In 1805 a rumor gained currency that Haydn had died. The world was shocked. Cherubini even composed a cantata on Haydn’s passing; Kreutzer a violin concerto based on themes from Haydn’s works, while in Paris a special memorial concert was arranged and Mozart’s Requiem was to be given. Suddenly there came a letter from the master saying that “he was still of this base world.” And he thanked his French admirers for their well-meant gestures adding “had I only known of it in time, I would have traveled to Paris to conduct the Requiem myself!” Johann Wenzel Tomaschek told how Haydn greeted any visitor who might drop in: “He sat in an armchair, very much dressed up. A powdered wig with sidelocks, a white neckband with a bold buckle, a white richly embroidered waistcoat of heavy silk, in the midst of which shone a splendid jabot, a dress of fine coffee-colored cloth with embroidered cuffs, black silk breeches, white silk hose, shoes with large silver buckles curved over the instep, and on a little table next to him a pair of white kid gloves made up his attire.”

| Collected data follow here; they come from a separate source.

/-- A form PACK gives back, and width 32's marker form of length 5 with a payload below and at `2^32`. -/
theorem witness_PackInvertsUnpackButForOneForm :
    (exec (.unpack .w64) (port 0 0 [0x20, 0, 0] 3) = .next (after (.unpack .w64) (port 0 0 [0x20, 0, 0] 3)) ∧
      (after (.unpack .w64) (port 0 0 [0x20, 0, 0] 3)).resp.status = .ok ∧
      (port 0 3 [] 0).req.valIn = (after (.unpack .w64) (port 0 0 [0x20, 0, 0] 3)).resp.valOut ∧
      (port 0 3 [] 0).req.lenIn = (after (.unpack .w64) (port 0 0 [0x20, 0, 0] 3)).resp.lenOut ∧ Width.w64 ≠ .w32) ∧
    ((after (.unpack .w32) (port 0 0 [0x08, 0, 0, 0, 0] 5)).resp.status = .ok ∧
      MarkerPrefix 5 ((port 0 0 [0x08, 0, 0, 0, 0] 5).req.winIn.byte 0) ∧
      (after (.unpack .w32) (port 0 0 [0x08, 0, 0, 0, 0] 5)).resp.valOut.toNat < 2 ^ 32) ∧
    ((after (.unpack .w32) (port 0 0 [0x08, 0, 0, 0, 0x20] 5)).resp.status = .ok ∧
      MarkerPrefix 5 ((port 0 0 [0x08, 0, 0, 0, 0x20] 5).req.winIn.byte 0) ∧
      2 ^ 32 ≤ (after (.unpack .w32) (port 0 0 [0x08, 0, 0, 0, 0x20] 5)).resp.valOut.toNat) :=
  ⟨⟨rfl, rfl, rfl, rfl, by decide⟩, ⟨rfl, markerPrefix_of (by decide), by decide⟩,
    ⟨rfl, markerPrefix_of (by decide), by decide⟩⟩

theorem witness_Thresholds : 1 ≤ 1 := by decide

theorem witness_ClassesPartitionTheRange :
    4294967295 ≤ 2 ^ Width.w32.bits - 1 ∧ 2 ^ Width.w32.bits - 1 < 4294967296 := by decide

/-- Both sides of the bound of width 32 and of its overflow class, and the ends of its marker classes. -/
theorem witness_EncodeUnsigned :
    (port (2 ^ 32) 0 [] 0).req.valIn.toNat = 2 ^ 32 ∧ 2 ^ Width.w32.bits - 1 < 2 ^ 32 ∧
    (port 0 0 [] 0).req.valIn.toNat = 0 ∧ base 1 ≤ 0 ∧ 0 < base (1 + 1) ∧ 1 ≤ nmark .w32 ∧
    (port 270549119 0 [] 0).req.valIn.toNat = 270549119 ∧ base 4 ≤ 270549119 ∧ 270549119 < base (4 + 1) ∧ 4 ≤ nmark .w32 ∧
    (port 270549120 0 [] 0).req.valIn.toNat = 270549120 ∧ ovfBase .w32 ≤ 270549120 ∧
    (port 4294967295 0 [] 0).req.valIn.toNat ≤ 2 ^ Width.w32.bits - 1 ∧
    exec (.encU .w32) (port 0 0 [] 0) = .next (after (.encU .w32) (port 0 0 [] 0)) :=
  ⟨by decide, by decide, by decide, by decide, by decide, by decide, by decide, by decide, by decide, by decide,
    by decide, by decide, by decide, rfl⟩

/-- The ends of each range of R69, each on its port. -/
theorem witness_EncodeU32InNumbers :
    (port 127 0 [] 0).req.valIn.toNat = 127 ∧ (port 128 0 [] 0).req.valIn.toNat = 128 ∧
    (port 16511 0 [] 0).req.valIn.toNat = 16511 ∧ (port 16512 0 [] 0).req.valIn.toNat = 16512 ∧
    (port 2113663 0 [] 0).req.valIn.toNat = 2113663 ∧ (port 2113664 0 [] 0).req.valIn.toNat = 2113664 ∧
    (port 270549119 0 [] 0).req.valIn.toNat = 270549119 ∧ (port 270549120 0 [] 0).req.valIn.toNat = 270549120 ∧
    (port 4294967295 0 [] 0).req.valIn.toNat = 4294967295 ∧ (port 4294967296 0 [] 0).req.valIn.toNat = 4294967296 := by
  decide

/-- Two values in order, and one value on each side of the two thresholds where the widths part. -/
theorem witness_EncoderLengthIsMinimalAndMonotone :
    (port 127 0 [] 0).req.valIn.toNat ≤ (port 128 0 [] 0).req.valIn.toNat ∧
    (port 128 0 [] 0).req.valIn.toNat ≤ 2 ^ Width.w32.bits - 1 ∧
    exec (.encU .w32) (port 128 0 [] 0) = .next (after (.encU .w32) (port 128 0 [] 0)) ∧
    InClass .w32 128 2 ∧
    exec .encU32 (port 270549119 0 [] 0) = .next (after .encU32 (port 270549119 0 [] 0)) ∧
    exec .encU64 (port 270549120 0 [] 0) = .next (after .encU64 (port 270549120 0 [] 0)) ∧
    exec .encU128 (port 72624976668147840 0 [] 0) = .next (after .encU128 (port 72624976668147840 0 [] 0)) ∧
    (port 72624976668147840 0 [] 0).req.valIn.toNat ≤ 2 ^ 64 - 1 :=
  ⟨by decide, by decide, rfl, .inl (by decide), rfl, rfl, rfl, by decide⟩

/-- The lowest value of the first class and the highest of the last. -/
theorem witness_EncodeIsPackOfPayload :
    InClass .w32 (port 0 0 [] 0).req.valIn.toNat 1 ∧ InClass .w128 (port (-1) 0 [] 0).req.valIn.toNat 18 :=
  ⟨.inl (by decide), .inr (by decide)⟩

theorem witness_CanonicalFormsArePrefixFree :
    exec (.encU .w64) (port 300 0 [] 0) = .next (after (.encU .w64) (port 300 0 [] 0)) ∧
    (after (.encU .w64) (port 300 0 [] 0)).resp.status = .ok ∧
    exec (.encU .w64) (port 300 7 [0xAA] 3) = .next (after (.encU .w64) (port 300 7 [0xAA] 3)) ∧
    (after (.encU .w64) (port 300 7 [0xAA] 3)).resp.status = .ok ∧
    SamePrefix (after (.encU .w64) (port 300 0 [] 0)).resp.lenOut.toNat (after (.encU .w64) (port 300 0 [] 0)).resp.winOut
      (after (.encU .w64) (port 300 7 [0xAA] 3)).resp.winOut :=
  ⟨rfl, rfl, rfl, rfl, samePrefix_of (by decide)⟩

He made one last public appearance. It was at a performance of “The Creation” given at the Vienna University in celebration of the master’s 76th birthday. 55 About the only person of prominence not present was Prince Eszterházy; but he at least sent his carriage to bring the master to the concert! At the hall were assembled not alone the high nobility but all the most distinguished musicians of the capital, among them Beethoven, Salieri, Hummel, Gyrowetz. Salieri conducted. The concertmaster was Franz Clement, for whom Beethoven wrote his violin concerto. The French ambassador, seeing Haydn wearing the gold medal of the Parisian Concerts des Amateurs, exclaimed: “This medal is not enough; you should receive all the medals that France can distribute!” The Princess Eszterházy not only sat next to the master but wrapped her own shawl about him. It was on this occasion that Haydn made his historic remark when the audience burst into applause at the sublime passage “And there was Light.” As the concert progressed he became visibly excited and it was thought advisable to take him home. As Haydn left the auditorium Beethoven knelt down before him and reverently kissed his hand and brow. Before the old man finally vanished from view he turned one last time and lifted his hand in blessing on the assemblage.

* * *

By the spring of 1809 the Napoleonic wars were again devastating Austria. The bombardment of the western suburbs of Vienna brought the battle uncomfortably close to Haydn’s home. Nevertheless, the master refused to leave and when a bomb fell close to the Gumpendorfer house the old man reassured his frightened servants with the words: “Children, don’t be frightened; where Haydn is, nothing can happen to you!” But the continuous noise and excitement shook the invalid’s nerves so severely that he took to his bed and left it only once. This was to be carried to his piano, there to play three times in succession and with the deepest possible feeling his own Austrian hymn, as if to defy those hostile powers unwilling to let him die in peace. On the same day, however, he was visited by a French officer, 56 Clément Sulémy, who called to pay his respects to the composer of “The Creation” and who, before he left, sat down at the piano and sang the aria “In Native Worth” “in so manly and so sublime a style, with so much truth of expression and musical sentiment” that Haydn embraced him and said he had never heard the air delivered in so masterly a fashion. Sulémy fell in battle the same day, a fact which the composer, fortunately, never learned.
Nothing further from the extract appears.